* _Information_:
* * * * * * * * *

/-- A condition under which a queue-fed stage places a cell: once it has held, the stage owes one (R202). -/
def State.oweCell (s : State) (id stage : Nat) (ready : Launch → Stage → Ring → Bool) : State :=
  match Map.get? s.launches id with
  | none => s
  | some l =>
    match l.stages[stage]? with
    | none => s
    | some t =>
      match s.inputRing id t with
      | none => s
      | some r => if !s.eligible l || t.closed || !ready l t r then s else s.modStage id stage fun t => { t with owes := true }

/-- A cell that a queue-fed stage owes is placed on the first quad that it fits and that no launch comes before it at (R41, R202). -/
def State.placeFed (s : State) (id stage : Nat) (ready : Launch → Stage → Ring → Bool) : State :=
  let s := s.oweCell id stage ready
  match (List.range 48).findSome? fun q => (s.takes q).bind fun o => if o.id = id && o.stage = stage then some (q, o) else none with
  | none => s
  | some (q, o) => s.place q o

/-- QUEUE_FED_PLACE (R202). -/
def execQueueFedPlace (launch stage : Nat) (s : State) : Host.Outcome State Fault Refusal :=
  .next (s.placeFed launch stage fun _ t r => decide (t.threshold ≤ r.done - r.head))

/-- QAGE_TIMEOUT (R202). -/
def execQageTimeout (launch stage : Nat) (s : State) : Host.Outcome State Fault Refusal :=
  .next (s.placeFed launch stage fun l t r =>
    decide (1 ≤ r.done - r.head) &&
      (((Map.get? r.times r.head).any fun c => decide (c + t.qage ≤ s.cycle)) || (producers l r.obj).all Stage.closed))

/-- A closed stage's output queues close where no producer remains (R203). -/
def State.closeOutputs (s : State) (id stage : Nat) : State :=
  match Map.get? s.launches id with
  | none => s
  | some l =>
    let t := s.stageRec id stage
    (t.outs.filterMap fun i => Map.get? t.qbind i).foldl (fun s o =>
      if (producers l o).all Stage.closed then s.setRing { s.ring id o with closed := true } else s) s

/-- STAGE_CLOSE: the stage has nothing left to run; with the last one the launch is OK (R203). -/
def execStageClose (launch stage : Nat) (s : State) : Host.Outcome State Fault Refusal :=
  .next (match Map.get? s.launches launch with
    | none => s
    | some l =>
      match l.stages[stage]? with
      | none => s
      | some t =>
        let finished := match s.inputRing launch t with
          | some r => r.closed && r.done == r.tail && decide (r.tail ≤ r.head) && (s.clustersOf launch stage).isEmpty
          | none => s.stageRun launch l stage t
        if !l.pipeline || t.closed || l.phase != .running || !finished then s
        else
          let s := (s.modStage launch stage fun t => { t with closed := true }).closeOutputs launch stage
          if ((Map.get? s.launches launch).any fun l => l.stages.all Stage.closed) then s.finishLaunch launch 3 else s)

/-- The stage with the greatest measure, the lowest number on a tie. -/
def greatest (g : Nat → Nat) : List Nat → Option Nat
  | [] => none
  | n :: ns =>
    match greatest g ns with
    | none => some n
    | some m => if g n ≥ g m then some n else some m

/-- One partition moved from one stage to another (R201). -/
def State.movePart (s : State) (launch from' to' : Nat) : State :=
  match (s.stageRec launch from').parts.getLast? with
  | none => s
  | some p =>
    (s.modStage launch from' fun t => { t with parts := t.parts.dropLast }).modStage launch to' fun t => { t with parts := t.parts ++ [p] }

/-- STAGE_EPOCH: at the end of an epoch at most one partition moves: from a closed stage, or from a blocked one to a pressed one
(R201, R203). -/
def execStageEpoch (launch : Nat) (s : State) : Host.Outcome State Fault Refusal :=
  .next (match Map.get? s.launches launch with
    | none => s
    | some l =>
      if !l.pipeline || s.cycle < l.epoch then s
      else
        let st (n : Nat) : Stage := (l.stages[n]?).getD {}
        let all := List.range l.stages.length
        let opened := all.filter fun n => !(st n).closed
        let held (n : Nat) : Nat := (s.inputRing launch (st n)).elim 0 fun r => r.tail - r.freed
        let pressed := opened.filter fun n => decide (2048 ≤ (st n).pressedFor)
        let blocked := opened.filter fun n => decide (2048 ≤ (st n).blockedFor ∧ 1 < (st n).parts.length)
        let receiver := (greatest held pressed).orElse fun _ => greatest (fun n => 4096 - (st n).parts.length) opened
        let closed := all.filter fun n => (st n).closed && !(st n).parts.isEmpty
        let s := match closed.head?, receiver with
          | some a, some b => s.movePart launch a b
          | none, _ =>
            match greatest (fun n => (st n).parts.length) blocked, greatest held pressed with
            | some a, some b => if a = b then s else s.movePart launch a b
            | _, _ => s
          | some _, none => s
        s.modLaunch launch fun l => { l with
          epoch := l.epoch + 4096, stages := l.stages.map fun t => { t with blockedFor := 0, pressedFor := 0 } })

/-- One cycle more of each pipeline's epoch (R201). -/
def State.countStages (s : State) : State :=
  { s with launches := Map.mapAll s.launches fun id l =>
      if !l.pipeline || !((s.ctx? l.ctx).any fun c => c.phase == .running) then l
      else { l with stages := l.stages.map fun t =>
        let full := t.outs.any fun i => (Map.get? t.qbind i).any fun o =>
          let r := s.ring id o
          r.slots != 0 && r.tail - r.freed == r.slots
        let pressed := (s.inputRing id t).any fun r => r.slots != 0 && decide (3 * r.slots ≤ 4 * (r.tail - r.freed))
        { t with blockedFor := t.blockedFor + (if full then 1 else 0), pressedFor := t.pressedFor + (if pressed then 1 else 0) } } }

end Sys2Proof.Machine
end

* * * * * * * * *

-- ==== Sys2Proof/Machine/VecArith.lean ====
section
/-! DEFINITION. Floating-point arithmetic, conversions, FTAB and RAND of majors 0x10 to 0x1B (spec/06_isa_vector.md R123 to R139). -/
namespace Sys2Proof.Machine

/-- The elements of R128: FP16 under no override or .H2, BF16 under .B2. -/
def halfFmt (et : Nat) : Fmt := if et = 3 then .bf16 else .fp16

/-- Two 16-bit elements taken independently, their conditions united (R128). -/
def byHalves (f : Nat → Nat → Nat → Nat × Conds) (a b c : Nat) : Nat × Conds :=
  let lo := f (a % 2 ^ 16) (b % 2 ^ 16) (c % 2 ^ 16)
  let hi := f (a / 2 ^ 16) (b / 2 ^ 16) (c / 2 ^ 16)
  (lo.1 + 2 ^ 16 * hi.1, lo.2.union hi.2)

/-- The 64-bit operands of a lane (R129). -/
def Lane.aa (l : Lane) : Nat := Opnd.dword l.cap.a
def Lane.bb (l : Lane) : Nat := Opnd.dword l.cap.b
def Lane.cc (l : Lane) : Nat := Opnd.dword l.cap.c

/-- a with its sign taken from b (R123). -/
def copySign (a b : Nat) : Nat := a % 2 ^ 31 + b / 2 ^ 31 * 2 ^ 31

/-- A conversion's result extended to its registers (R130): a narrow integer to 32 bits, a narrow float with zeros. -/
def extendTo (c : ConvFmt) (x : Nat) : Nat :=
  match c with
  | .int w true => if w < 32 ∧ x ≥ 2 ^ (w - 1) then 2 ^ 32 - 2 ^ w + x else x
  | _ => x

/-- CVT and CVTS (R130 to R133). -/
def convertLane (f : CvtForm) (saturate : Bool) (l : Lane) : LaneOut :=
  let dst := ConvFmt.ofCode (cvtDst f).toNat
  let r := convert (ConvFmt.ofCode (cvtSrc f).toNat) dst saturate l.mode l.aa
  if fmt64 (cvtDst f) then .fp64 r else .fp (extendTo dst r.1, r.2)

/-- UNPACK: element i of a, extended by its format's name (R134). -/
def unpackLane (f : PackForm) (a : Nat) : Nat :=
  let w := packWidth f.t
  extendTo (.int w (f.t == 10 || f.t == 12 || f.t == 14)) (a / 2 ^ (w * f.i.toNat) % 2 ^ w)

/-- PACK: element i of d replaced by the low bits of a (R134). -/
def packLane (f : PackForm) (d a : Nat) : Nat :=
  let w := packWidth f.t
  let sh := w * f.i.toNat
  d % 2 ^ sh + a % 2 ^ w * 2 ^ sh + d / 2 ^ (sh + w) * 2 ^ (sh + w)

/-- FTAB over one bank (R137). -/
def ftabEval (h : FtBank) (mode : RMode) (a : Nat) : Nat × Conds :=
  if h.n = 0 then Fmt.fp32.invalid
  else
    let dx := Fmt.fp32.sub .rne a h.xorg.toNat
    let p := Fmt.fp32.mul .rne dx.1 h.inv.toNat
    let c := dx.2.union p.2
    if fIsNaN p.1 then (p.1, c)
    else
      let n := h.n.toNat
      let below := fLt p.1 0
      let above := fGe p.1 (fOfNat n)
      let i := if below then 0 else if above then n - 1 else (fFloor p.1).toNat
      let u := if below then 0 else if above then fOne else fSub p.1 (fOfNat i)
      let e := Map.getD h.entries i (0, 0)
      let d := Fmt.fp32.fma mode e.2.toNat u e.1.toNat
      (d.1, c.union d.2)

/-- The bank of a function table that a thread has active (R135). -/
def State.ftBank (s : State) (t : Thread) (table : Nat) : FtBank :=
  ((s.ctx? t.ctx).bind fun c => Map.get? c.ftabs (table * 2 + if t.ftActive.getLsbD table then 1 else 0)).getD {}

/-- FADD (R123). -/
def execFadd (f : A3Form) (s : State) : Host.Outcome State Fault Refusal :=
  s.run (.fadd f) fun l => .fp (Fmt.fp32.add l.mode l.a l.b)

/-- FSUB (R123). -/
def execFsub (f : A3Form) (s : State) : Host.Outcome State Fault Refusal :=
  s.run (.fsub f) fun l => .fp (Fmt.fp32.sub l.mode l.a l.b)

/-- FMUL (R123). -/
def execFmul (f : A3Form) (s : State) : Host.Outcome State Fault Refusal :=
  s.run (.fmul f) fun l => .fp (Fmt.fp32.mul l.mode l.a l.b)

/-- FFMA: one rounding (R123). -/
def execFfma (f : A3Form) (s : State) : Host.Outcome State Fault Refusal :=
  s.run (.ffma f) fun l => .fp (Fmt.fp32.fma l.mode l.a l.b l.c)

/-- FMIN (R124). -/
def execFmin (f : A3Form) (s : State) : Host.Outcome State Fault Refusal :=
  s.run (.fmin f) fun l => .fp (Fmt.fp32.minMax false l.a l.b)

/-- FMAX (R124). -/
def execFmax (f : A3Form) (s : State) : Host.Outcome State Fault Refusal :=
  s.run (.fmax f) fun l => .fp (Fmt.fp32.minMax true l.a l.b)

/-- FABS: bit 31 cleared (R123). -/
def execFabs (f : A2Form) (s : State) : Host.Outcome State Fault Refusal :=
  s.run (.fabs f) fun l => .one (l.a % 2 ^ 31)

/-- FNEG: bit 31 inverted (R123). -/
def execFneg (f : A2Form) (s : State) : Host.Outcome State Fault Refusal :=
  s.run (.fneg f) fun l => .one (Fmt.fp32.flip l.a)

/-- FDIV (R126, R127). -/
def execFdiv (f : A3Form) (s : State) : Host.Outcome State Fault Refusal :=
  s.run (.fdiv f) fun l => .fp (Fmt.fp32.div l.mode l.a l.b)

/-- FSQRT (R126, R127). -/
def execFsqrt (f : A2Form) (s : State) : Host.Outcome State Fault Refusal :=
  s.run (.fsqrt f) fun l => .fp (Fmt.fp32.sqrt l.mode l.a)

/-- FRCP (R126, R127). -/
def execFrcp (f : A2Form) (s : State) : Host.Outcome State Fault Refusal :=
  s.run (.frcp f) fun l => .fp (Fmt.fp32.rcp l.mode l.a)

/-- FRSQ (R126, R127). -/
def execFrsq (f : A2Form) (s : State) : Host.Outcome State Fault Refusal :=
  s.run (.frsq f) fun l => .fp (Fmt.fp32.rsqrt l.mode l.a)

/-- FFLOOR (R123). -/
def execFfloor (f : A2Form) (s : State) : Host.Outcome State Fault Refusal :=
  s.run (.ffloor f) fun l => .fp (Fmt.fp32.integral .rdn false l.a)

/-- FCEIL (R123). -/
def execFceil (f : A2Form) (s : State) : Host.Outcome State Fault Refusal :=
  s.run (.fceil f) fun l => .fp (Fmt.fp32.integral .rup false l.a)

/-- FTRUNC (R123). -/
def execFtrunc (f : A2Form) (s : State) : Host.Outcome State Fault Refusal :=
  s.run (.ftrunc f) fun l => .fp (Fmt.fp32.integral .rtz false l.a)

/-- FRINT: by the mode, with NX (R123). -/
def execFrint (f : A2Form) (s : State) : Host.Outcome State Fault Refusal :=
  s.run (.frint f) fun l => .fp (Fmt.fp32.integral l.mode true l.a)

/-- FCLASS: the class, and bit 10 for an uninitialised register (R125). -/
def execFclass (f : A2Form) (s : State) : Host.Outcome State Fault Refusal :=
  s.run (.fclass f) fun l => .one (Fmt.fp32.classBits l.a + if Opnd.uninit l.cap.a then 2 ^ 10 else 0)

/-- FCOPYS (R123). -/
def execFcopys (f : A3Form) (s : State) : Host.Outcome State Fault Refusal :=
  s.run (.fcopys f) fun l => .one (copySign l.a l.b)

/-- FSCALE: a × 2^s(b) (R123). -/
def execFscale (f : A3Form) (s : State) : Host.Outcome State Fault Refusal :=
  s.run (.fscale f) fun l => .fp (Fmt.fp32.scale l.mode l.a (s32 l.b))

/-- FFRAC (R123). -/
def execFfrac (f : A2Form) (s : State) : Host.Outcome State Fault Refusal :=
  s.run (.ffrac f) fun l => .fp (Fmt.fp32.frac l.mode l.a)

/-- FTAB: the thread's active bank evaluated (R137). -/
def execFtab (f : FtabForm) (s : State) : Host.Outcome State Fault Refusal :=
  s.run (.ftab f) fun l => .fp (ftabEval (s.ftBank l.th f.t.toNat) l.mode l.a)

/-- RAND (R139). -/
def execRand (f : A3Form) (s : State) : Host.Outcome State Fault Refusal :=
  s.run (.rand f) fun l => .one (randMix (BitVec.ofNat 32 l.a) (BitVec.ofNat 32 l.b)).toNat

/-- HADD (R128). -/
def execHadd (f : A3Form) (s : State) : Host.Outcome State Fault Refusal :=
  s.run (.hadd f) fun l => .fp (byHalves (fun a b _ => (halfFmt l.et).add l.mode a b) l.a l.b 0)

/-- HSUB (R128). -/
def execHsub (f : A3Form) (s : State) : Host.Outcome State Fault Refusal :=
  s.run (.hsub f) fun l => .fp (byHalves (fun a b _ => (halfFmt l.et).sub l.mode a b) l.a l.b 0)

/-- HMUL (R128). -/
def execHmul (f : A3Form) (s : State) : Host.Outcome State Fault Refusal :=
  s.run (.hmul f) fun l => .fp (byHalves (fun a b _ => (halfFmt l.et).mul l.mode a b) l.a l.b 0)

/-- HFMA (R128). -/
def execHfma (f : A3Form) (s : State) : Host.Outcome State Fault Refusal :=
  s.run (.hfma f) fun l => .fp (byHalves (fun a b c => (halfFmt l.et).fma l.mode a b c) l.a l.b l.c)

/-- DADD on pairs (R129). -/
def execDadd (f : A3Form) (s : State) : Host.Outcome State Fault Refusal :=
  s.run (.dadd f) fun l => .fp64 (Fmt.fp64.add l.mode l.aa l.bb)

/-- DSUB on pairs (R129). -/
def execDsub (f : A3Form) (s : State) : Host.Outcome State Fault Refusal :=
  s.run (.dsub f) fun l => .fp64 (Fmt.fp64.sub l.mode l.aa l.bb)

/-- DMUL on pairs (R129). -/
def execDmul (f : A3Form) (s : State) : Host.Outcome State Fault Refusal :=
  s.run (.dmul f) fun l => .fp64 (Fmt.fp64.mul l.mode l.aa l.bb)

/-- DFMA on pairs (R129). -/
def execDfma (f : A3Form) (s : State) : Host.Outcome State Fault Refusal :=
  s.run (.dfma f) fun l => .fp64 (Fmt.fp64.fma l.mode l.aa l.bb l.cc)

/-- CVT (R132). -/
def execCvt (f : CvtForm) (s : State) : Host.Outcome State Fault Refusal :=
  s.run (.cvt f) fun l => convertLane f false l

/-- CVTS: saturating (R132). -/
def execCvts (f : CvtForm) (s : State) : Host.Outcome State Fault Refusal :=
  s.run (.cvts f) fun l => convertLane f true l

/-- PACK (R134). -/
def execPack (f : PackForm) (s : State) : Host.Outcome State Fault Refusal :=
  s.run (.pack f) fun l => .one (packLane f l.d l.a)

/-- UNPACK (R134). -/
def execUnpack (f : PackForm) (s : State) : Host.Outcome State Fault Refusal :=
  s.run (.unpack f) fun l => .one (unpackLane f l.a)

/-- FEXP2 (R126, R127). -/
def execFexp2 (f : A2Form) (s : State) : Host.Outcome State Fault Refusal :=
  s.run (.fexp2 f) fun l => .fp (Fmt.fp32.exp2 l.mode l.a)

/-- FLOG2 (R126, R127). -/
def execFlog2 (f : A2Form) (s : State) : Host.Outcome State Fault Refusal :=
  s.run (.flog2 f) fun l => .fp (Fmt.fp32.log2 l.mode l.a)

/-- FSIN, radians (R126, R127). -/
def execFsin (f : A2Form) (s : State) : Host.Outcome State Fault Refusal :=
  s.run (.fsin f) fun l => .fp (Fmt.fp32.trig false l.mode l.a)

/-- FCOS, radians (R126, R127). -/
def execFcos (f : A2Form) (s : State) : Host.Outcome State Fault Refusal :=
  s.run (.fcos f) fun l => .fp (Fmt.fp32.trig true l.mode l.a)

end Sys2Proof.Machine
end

* * * * * * * * *

* _Task brief_: In the records above, find each line with the word "from" and copy it.

* _Solution to the exercise_:
/-- One partition moved from one stage to another (R201). -/
def State.movePart (s : State) (launch from' to' : Nat) : State :=
  match (s.stageRec launch from').parts.getLast? with
    (s.modStage launch from' fun t => { t with parts := t.parts.dropLast }).modStage launch to' fun t => { t with parts := t.parts ++ [p] }
/-- STAGE_EPOCH: at the end of an epoch at most one partition moves: from a closed stage, or from a blocked one to a pressed one
/-- a with its sign taken from b (R123). -/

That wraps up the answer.